Excerpts from a dataset:
......

-- ==== Sys2Proof/Tests/Slice0.lean ====
section
/-!
SUPPORT. Small tests of the model and the witnesses of the statements' hypotheses. Every expected value comes from the spec:
the encoding tables of spec/30_encoding.md, the examples of the family files, the vectors of spec/95_test_vectors.md.
-/

namespace Sys2Proof.Tests

open Sys2Proof.Machine

/-! ## Helpers -/

/-- The reset state with some registers and the flags set. -/
def start (rs : List (RegId × Word)) (zf sf of : Bool := false) : State :=
  setFlags (rs.foldl (fun s p => writeReg s p.1 p.2) State.reset) ⟨zf, sf, of⟩

/-- The state after one step, with the given bytes placed at `pc`. -/
def after (s : State) (bs : List Byte) : Option State := next? (step (placeProgram s bs))

/-- A register, the program counter and the status after one step. -/
def view (s : State) (bs : List Byte) (r : RegId) : Option (Word × Word × Status) :=
  (after s bs).map fun t => (readReg t r, t.pc, t.status)

/-- A register and the three flags after one step. -/
def viewFlags (s : State) (bs : List Byte) (r : RegId) : Option (Word × Bool × Bool × Bool) :=
  (after s bs).map fun t => (readReg t r, t.flags.zf, t.flags.sf, t.flags.of)

/-- Eight bytes of memory, the stack pointer, the program counter and the status after one step. -/
def viewMem (s : State) (bs : List Byte) (a : Nat) : Option (List Byte × Word × Word × Status) :=
  (after s bs).map fun t => ((List.range 8).map fun k => t.mem.get (a + k), readReg t .rsp, t.pc, t.status)

/-- The reset state at another capacity and policy. -/
def machine (capacity : Nat) (policy : ReservedFnPolicy := .refuse) : State := State.resetWith ⟨capacity, policy⟩

/-! ## Ill-formed fields are refused, one for each check of WellFormed -/

theorem test_wellFormed_class : Fields.wellFormed ⟨12, 0, 15, 15, 0⟩ = false := by decide
theorem test_wellFormed_condition :
    Fields.wellFormed ⟨2, 7, 0, 1, 0⟩ = false ∧ Fields.wellFormed ⟨7, 7, 15, 15, 0⟩ = false := by decide
theorem test_wellFormed_aluFunction : Fields.wellFormed ⟨6, 4, 0, 1, 0⟩ = false := by decide
theorem test_wellFormed_registers : Fields.wellFormed ⟨7, 0, 3, 15, 0⟩ = false := by decide
theorem test_wellFormed_immediate : Fields.wellFormed ⟨6, 0, 0, 1, 5⟩ = false := by decide
theorem test_wellFormed_accepts :
    Fields.wellFormed ⟨2, 6, 0, 1, 0⟩ = true ∧ Fields.wellFormed ⟨6, 3, 15, 15, 0⟩ = true ∧
      Fields.wellFormed ⟨11, 9, 4, 0, 0⟩ = true ∧ Fields.wellFormed ⟨3, 15, 1, 3, 9⟩ = true := by decide

/-! ## Decoding: words written out from the tables of spec/30_encoding.md rules R52 to R58, R65 -/

theorem test_decode_haltNop : decode [0x00] = .ok .halt [] ∧ decode [0x10] = .ok .nop [] := by decide
theorem test_decode_moves :
    decode [0x20, 0x01] = .ok (.rrmovq .rax .rcx) [] ∧ decode [0x21, 0x12] = .ok (.cmovle .rcx .rdx) [] ∧
    decode [0x22, 0x34] = .ok (.cmovl .rbx .rsp) [] ∧ decode [0x23, 0x56] = .ok (.cmove .rbp .rsi) [] ∧
    decode [0x24, 0x78] = .ok (.cmovne .rdi .r8) [] ∧ decode [0x25, 0x9a] = .ok (.cmovge .r9 .r10) [] ∧
    decode [0x26, 0xbf] = .ok (.cmovg .r11 .none) [] := by decide
theorem test_decode_irmovq :
    decode [0x30, 0xf4, 0xf8, 0xff, 0xff, 0xff, 0xff, 0xff, 0xff, 0xff, 0xaa] =
      .ok (.irmovq 0xFFFFFFFFFFFFFFF8 .rsp) [0xaa] := by decide
theorem test_decode_loadStore :
    decode [0x40, 0x15, 0xf8, 0xff, 0xff, 0xff, 0xff, 0xff, 0xff, 0xff] =
      .ok (.rmmovq .rcx 0xFFFFFFFFFFFFFFF8 .rbp) [] ∧
    decode [0x50, 0x26, 0x10, 0, 0, 0, 0, 0, 0, 0] = .ok (.mrmovq 16 .rsi .rdx) [] := by decide
theorem test_decode_alu :
    decode [0x60, 0x03] = .ok (.addq .rax .rbx) [] ∧ decode [0x61, 0x8e] = .ok (.subq .r8 .r14) [] ∧
    decode [0x62, 0xcd] = .ok (.andq .r12 .r13) [] ∧ decode [0x63, 0xf0] = .ok (.xorq .none .rax) [] := by decide
theorem test_decode_jumps :
    decode [0x70, 0x20, 0, 0, 0, 0, 0, 0, 0] = .ok (.jmp 0x20) [] ∧
    decode [0x71, 0x21, 0, 0, 0, 0, 0, 0, 0] = .ok (.jle 0x21) [] ∧
    decode [0x72, 0x22, 0, 0, 0, 0, 0, 0, 0] = .ok (.jl 0x22) [] ∧
    decode [0x73, 0x23, 0, 0, 0, 0, 0, 0, 0] = .ok (.je 0x23) [] ∧
    decode [0x74, 0x16, 0, 0, 0, 0, 0, 0, 0] = .ok (.jne 0x16) [] ∧
    decode [0x75, 0xef, 0xcd, 0xab, 0x89, 0x67, 0x45, 0x23, 0x01] = .ok (.jge 0x0123456789ABCDEF) [] ∧
    decode [0x76, 0, 0, 0, 0, 0, 0, 0, 0x80] = .ok (.jg 0x8000000000000000) [] := by decide
theorem test_decode_callRet :
    decode [0x80, 0x00, 0x01, 0, 0, 0, 0, 0, 0] = .ok (.call 0x100) [] ∧ decode [0x90, 0x77] = .ok .ret [0x77] := by decide
theorem test_decode_pushPop :
    decode [0xa0, 0x5f] = .ok (.pushq .rbp) [] ∧ decode [0xb0, 0xaf] = .ok (.popq .r10) [] := by decide
/-- The ignored nibbles (table V1, R59, R62). -/
theorem test_decode_ignored :
    decode [0x0f] = .ok .halt [] ∧ decode [0x1f] = .ok .nop [] ∧
    decode [0x3f, 0x13, 0x09, 0, 0, 0, 0, 0, 0, 0] = .ok (.irmovq 9 .rbx) [] ∧
    decode [0xa5, 0x72] = .ok (.pushq .rdi) [] := by decide
/-- The rejections, in the order of R63. -/
theorem test_decode_rejects :
    decode [] = .reject .noOpcode ∧ decode [0xc0] = .reject (.invalidClass 12) ∧
    decode [0xff] = .reject (.invalidClass 15) ∧ decode [0x64] = .reject (.reservedFunction 6 4) ∧
    decode [0x27] = .reject (.reservedFunction 2 7) ∧ decode [0x7f] = .reject (.reservedFunction 7 15) ∧
    decode [0x60] = .reject .noRegisterByte ∧ decode [0x70, 0, 0, 0, 0, 0, 0, 0] = .reject .noImmediate := by decide
/-- R64: of the 256 first bytes, 64 are invalid and 30 reserved. -/
theorem test_decode_counts :
    ((List.range 256).filter fun b => 11 < (hiNibble (BitVec.ofNat 8 b)).toNat).length = 64 ∧
    ((List.range 256).filter fun b =>
      reservedFn (hiNibble (BitVec.ofNat 8 b)) (loNibble (BitVec.ofNat 8 b))).length = 30 := by decide
theorem test_encode_canonical :
    encode (.irmovq 7 .rbx) = [0x30, 0xf3, 0x07, 0, 0, 0, 0, 0, 0, 0] ∧ encode (.pushq .rbp) = [0xa0, 0x5f] ∧
    encode (.jge 0x0123456789ABCDEF) = [0x75, 0xef, 0xcd, 0xab, 0x89, 0x67, 0x45, 0x23, 0x01] ∧
    encode .halt = [0x00] := by decide
/-- The table's numbering: the first byte is the low one. -/
theorem test_decodeTableWord :
    decodeTableWord 16 0x0360 = some (.addq .rax .rbx) ∧ decodeTableWord 8 0x30 = some (.irmovq 0 .rax) ∧
    decodeTableWord 8 0xc0 = none := by decide
theorem test_withFetchWord :
    (next? (step (State.reset.withFetchWord 16 0x0360))).map (fun t => (t.pc, t.status)) = some (2, .aok) ∧
    (next? (step ((raise State.reset .hlt).withFetchWord 8 0x10))).map (fun t => (t.pc, t.status)) = some (1, .aok) := by
  decide

/-! ## One step of each instruction -/

/-- Scenarios A and D (S1, S4) and X7. -/
theorem test_halt : view State.reset [0x00] .rax = some (0, 0, .hlt) ∧
    view (setPc State.reset 0x16) [0x0f] .rax = some (0, 0x16, .hlt) := by decide
theorem test_invalid : view State.reset [0xf0] .rax = some (0, 0, .ins) ∧
    view (setPc State.reset 0xffff) [0xff] .rax = some (0, 0xffff, .ins) := by decide
theorem test_fetchOutside :
    view (setPc State.reset 0x10000) [] .rax = some (0, 0x10000, .adr) ∧
    view (setPc State.reset 0xFFFFFFFFFFFFFFFF) [] .rax = some (0, 0xFFFFFFFFFFFFFFFF, .adr) := by decide
/-- X3, X4, X5. -/
theorem test_fetchStraddles :
    view (setPc State.reset 0xffff) [0x30] .rax = some (0, 0xffff, .adr) ∧
    view (setPc State.reset 0xfff7) [0x30, 0xf0] .rax = some (0, 0xfff7, .adr) ∧
    view (setPc State.reset 0xfff6) [0x30, 0xf0, 0x77, 0, 0, 0, 0, 0, 0, 0] .rax = some (0x77, 0x10000, .aok) := by decide
/-- X9. -/
theorem test_reserved :
    after (machine 65536) [0x64, 0x01] = none ∧ view (machine 65536 .insFault) [0x64, 0x01] .rax = some (0, 0, .ins) := by
  decide
theorem test_nop : view State.reset [0x10] .rax = some (0, 1, .aok) ∧
    view (setPc State.reset 0xffff) [0x1f] .rax = some (0, 0x10000, .aok) := by decide
theorem test_rrmovq : view (setPc (start [(.rax, 0x1122334455667788)]) 0xa) [0x20, 0x01] .rcx =
    some (0x1122334455667788, 0xc, .aok) := by decide
theorem test_cmovle :
    view (start [(.rcx, 2), (.rdx, 9)] (sf := true)) [0x21, 0x12] .rdx = some (2, 2, .aok) ∧
    view (start [(.rcx, 2), (.rdx, 9)]) [0x21, 0x12] .rdx = some (9, 2, .aok) := by decide
theorem test_cmovl :
    view (start [(.rcx, 2), (.rdx, 9)] (sf := true)) [0x22, 0x12] .rdx = some (2, 2, .aok) ∧
    view (start [(.rcx, 2), (.rdx, 9)] (sf := true) (of := true)) [0x22, 0x12] .rdx = some (9, 2, .aok) := by decide
theorem test_cmove :
    view (start [(.rax, 7)] (zf := true)) [0x23, 0x03] .rbx = some (7, 2, .aok) ∧
    view (start [(.rax, 7)]) [0x23, 0x03] .rbx = some (0, 2, .aok) := by decide
theorem test_cmovne :
    view (start [(.rax, 7)]) [0x24, 0x03] .rbx = some (7, 2, .aok) ∧
    view (start [(.rax, 7)] (zf := true)) [0x24, 0x03] .rbx = some (0, 2, .aok) := by decide
theorem test_cmovge :
    view (start [(.rcx, 2), (.rdx, 9)]) [0x25, 0x12] .rdx = some (2, 2, .aok) ∧
    view (start [(.rcx, 2), (.rdx, 9)] (sf := true)) [0x25, 0x12] .rdx = some (9, 2, .aok) := by decide
theorem test_cmovg :
    view (start [(.rcx, 2), (.rdx, 9)]) [0x26, 0x12] .rdx = some (2, 2, .aok) ∧
    view (start [(.rcx, 2), (.rdx, 9)] (sf := true)) [0x26, 0x12] .rdx = some (9, 2, .aok) := by decide
/-- Table V3: columns le, l, e, ne, ge, g of its eight rows. -/
theorem test_conditions :
    [(false, false, false), (false, false, true), (false, true, false), (false, true, true),
     (true, false, false), (true, false, true), (true, true, false), (true, true, true)].map (fun (z, s, o) =>
      [Cond.le, .l, .e, .ne, .ge, .g].map fun c => condHolds c ⟨z, s, o⟩) =
    [[false, false, false, true, true, true], [true, true, false, true, false, false],
     [true, true, false, true, false, false], [false, false, false, true, true, true],
     [true, false, true, false, true, false], [true, true, true, false, false, false],
     [true, true, true, false, false, false], [true, false, true, false, true, false]] := by decide
theorem test_irmovq : view State.reset [0x30, 0xf0, 0x05, 0, 0, 0, 0, 0, 0, 0] .rax = some (5, 0xa, .aok) := by decide
theorem test_rmmovq :
    viewMem (setPc (start [(.rcx, 0x1122334455667788)]) 0xc) [0x40, 0x1f, 0x00, 0x02, 0, 0, 0, 0, 0, 0] 0x200 =
      some ([0x88, 0x77, 0x66, 0x55, 0x44, 0x33, 0x22, 0x11], 0, 0x16, .aok) := by decide
/-- X8: at C - 8 the store succeeds, at C - 7 it faults and writes nothing. -/
theorem test_rmmovq_edge :
    viewMem (start [(.rax, 0xabcd)]) [0x40, 0x0f, 0xf8, 0xff, 0, 0, 0, 0, 0, 0] 0xfff8 =
      some ([0xcd, 0xab, 0, 0, 0, 0, 0, 0], 0, 0xa, .aok) ∧
    viewMem (start [(.rax, 0xabcd)]) [0x40, 0x0f, 0xf9, 0xff, 0, 0, 0, 0, 0, 0] 0xfff8 =
      some ([0, 0, 0, 0, 0, 0, 0, 0], 0, 0, .adr) := by decide
theorem test_mrmovq :
    view (placeBytes State.reset 0x200 [0x88, 0x77, 0x66, 0x55, 0x44, 0x33, 0x22, 0x11])
      [0x50, 0x2f, 0x00, 0x02, 0, 0, 0, 0, 0, 0] .rdx = some (0x1122334455667788, 0xa, .aok) := by decide
/-- A negative displacement (R120), and the base as destination (R122). -/
theorem test_mrmovq_base :
    view (placeBytes (start [(.rax, 0x108)]) 0x100 [0x07]) [0x50, 0x00, 0xf8, 0xff, 0xff, 0xff, 0xff, 0xff, 0xff, 0xff]
      .rax = some (7, 0xa, .aok) := by decide
/-- Table V2. -/
theorem test_addq :
    viewFlags (start [(.rax, 1), (.rbx, 0x7FFFFFFFFFFFFFFF)]) [0x60, 0x03] .rbx =
      some (0x8000000000000000, false, true, true) ∧
    viewFlags (start [(.rax, 1), (.rbx, 0xFFFFFFFFFFFFFFFF)]) [0x60, 0x03] .rbx = some (0, true, false, false) := by decide
theorem test_addq_sameAndNone :
    viewFlags (start [(.rax, 0x4000000000000000)]) [0x60, 0x00] .rax = some (0x8000000000000000, false, true, true) ∧
    viewFlags (start [(.rax, 7)]) [0x60, 0xf0] .rax = some (7, false, false, false) := by decide
theorem test_subq :
    viewFlags (start [(.rcx, 1), (.rax, 0x8000000000000000)]) [0x61, 0x10] .rax =
      some (0x7FFFFFFFFFFFFFFF, false, false, true) ∧
    viewFlags (start [(.rcx, 0x8000000000000000)]) [0x61, 0x10] .rax = some (0x8000000000000000, false, true, true) := by
  decide
theorem test_subq_none :
    viewFlags (start [(.rax, 7)] (zf := true)) [0x61, 0x0f] .rax = some (7, false, true, false) := by decide
theorem test_andq :
    viewFlags (start [(.rax, 0xF0F0), (.rcx, 0xFF00)] (of := true)) [0x62, 0x01] .rcx =
      some (0xF000, false, false, false) := by decide
theorem test_xorq :
    viewFlags (start [(.rax, 0xFFFFFFFFFFFFFFFF), (.rcx, 1)]) [0x63, 0x01] .rcx =
      some (0xFFFFFFFFFFFFFFFE, false, true, false) := by decide
theorem test_jmp : view State.reset [0x70, 0x20, 0, 0, 0, 0, 0, 0, 0] .rax = some (0, 0x20, .aok) ∧
    view State.reset [0x70, 0x00, 0x00, 0x01, 0, 0, 0, 0, 0] .rax = some (0, 0x10000, .aok) := by decide
theorem test_jle : view State.reset [0x71, 0x40, 0, 0, 0, 0, 0, 0, 0] .rax = some (0, 0x40, .aok) := by decide
theorem test_jl : view State.reset [0x72, 0x40, 0, 0, 0, 0, 0, 0, 0] .rax = some (0, 9, .aok) ∧
    view (start [] (sf := true)) [0x72, 0x40, 0, 0, 0, 0, 0, 0, 0] .rax = some (0, 0x40, .aok) := by decide
theorem test_je : view State.reset [0x73, 0x40, 0, 0, 0, 0, 0, 0, 0] .rax = some (0, 0x40, .aok) := by decide
theorem test_jne : view (setPc (start []) 0x1a) [0x74, 0x16, 0, 0, 0, 0, 0, 0, 0] .rax = some (0, 0x16, .aok) ∧
    view (setPc State.reset 0x1a) [0x74, 0x16, 0, 0, 0, 0, 0, 0, 0] .rax = some (0, 0x23, .aok) := by decide
theorem test_jge : view (start [] (sf := true) (of := true)) [0x75, 0x40, 0, 0, 0, 0, 0, 0, 0] .rax =
    some (0, 0x40, .aok) := by decide
theorem test_jg : view (start []) [0x76, 0x40, 0, 0, 0, 0, 0, 0, 0] .rax = some (0, 0x40, .aok) ∧
    view State.reset [0x76, 0x40, 0, 0, 0, 0, 0, 0, 0] .rax = some (0, 9, .aok) := by decide
/-- Table V7. -/
theorem test_call :
    viewMem (setPc (start [(.rsp, 0x100)]) 0x14) [0x80, 0x20, 0, 0, 0, 0, 0, 0, 0] 0xf8 =
      some ([0x1d, 0, 0, 0, 0, 0, 0, 0], 0xf8, 0x20, .aok) ∧
    viewMem State.reset [0x80, 0x40, 0, 0, 0, 0, 0, 0, 0] 0xfff8 = some ([0, 0, 0, 0, 0, 0, 0, 0], 0, 0, .adr) := by decide
theorem test_ret :
    view (setPc (placeBytes (start [(.rsp, 0xf8)]) 0xf8 [0x1d]) 0x28) [0x90] .rsp = some (0x100, 0x1d, .aok) ∧
    view (start [(.rsp, 0x10000)]) [0x90] .rsp = some (0x10000, 0, .adr) := by decide
/-- Table V8: `pushq %rsp` stores the old value; the push at reset wraps below 0. -/
theorem test_pushq :
    viewMem (setPc (start [(.rsp, 0x200)]) 0xa) [0xa0, 0x4f] 0x1f8 =
      some ([0, 0x02, 0, 0, 0, 0, 0, 0], 0x1f8, 0xc, .aok) ∧
    viewMem State.reset [0xa0, 0x0f] 0xfff8 = some ([0, 0, 0, 0, 0, 0, 0, 0], 0, 0, .adr) := by decide
/-- Table V8: `popq %rsp` leaves the popped value; `popq` of "none" only raises the stack pointer. -/
theorem test_popq :
    view (setPc (placeBytes (start [(.rsp, 0x100)]) 0x100 [0, 0x03]) 0x1e) [0xb0, 0x4f] .rsp = some (0x300, 0x20, .aok) ∧
    view (start [(.rsp, 0x100)]) [0xb0, 0xff] .rsp = some (0x108, 2, .aok) := by decide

......

WHAT IS EXPECTED:
Filter the data above down to lines with the word "List", and copy them.

RESPONSE:
def start (rs : List (RegId × Word)) (zf sf of : Bool := false) : State :=
def after (s : State) (bs : List Byte) : Option State := next? (step (placeProgram s bs))
def view (s : State) (bs : List Byte) (r : RegId) : Option (Word × Word × Status) :=
def viewFlags (s : State) (bs : List Byte) (r : RegId) : Option (Word × Bool × Bool × Bool) :=
def viewMem (s : State) (bs : List Byte) (a : Nat) : Option (List Byte × Word × Word × Status) :=
  (after s bs).map fun t => ((List.range 8).map fun k => t.mem.get (a + k), readReg t .rsp, t.pc, t.status)
    ((List.range 256).filter fun b => 11 < (hiNibble (BitVec.ofNat 8 b)).toNat).length = 64 ∧
    ((List.range 256).filter fun b =>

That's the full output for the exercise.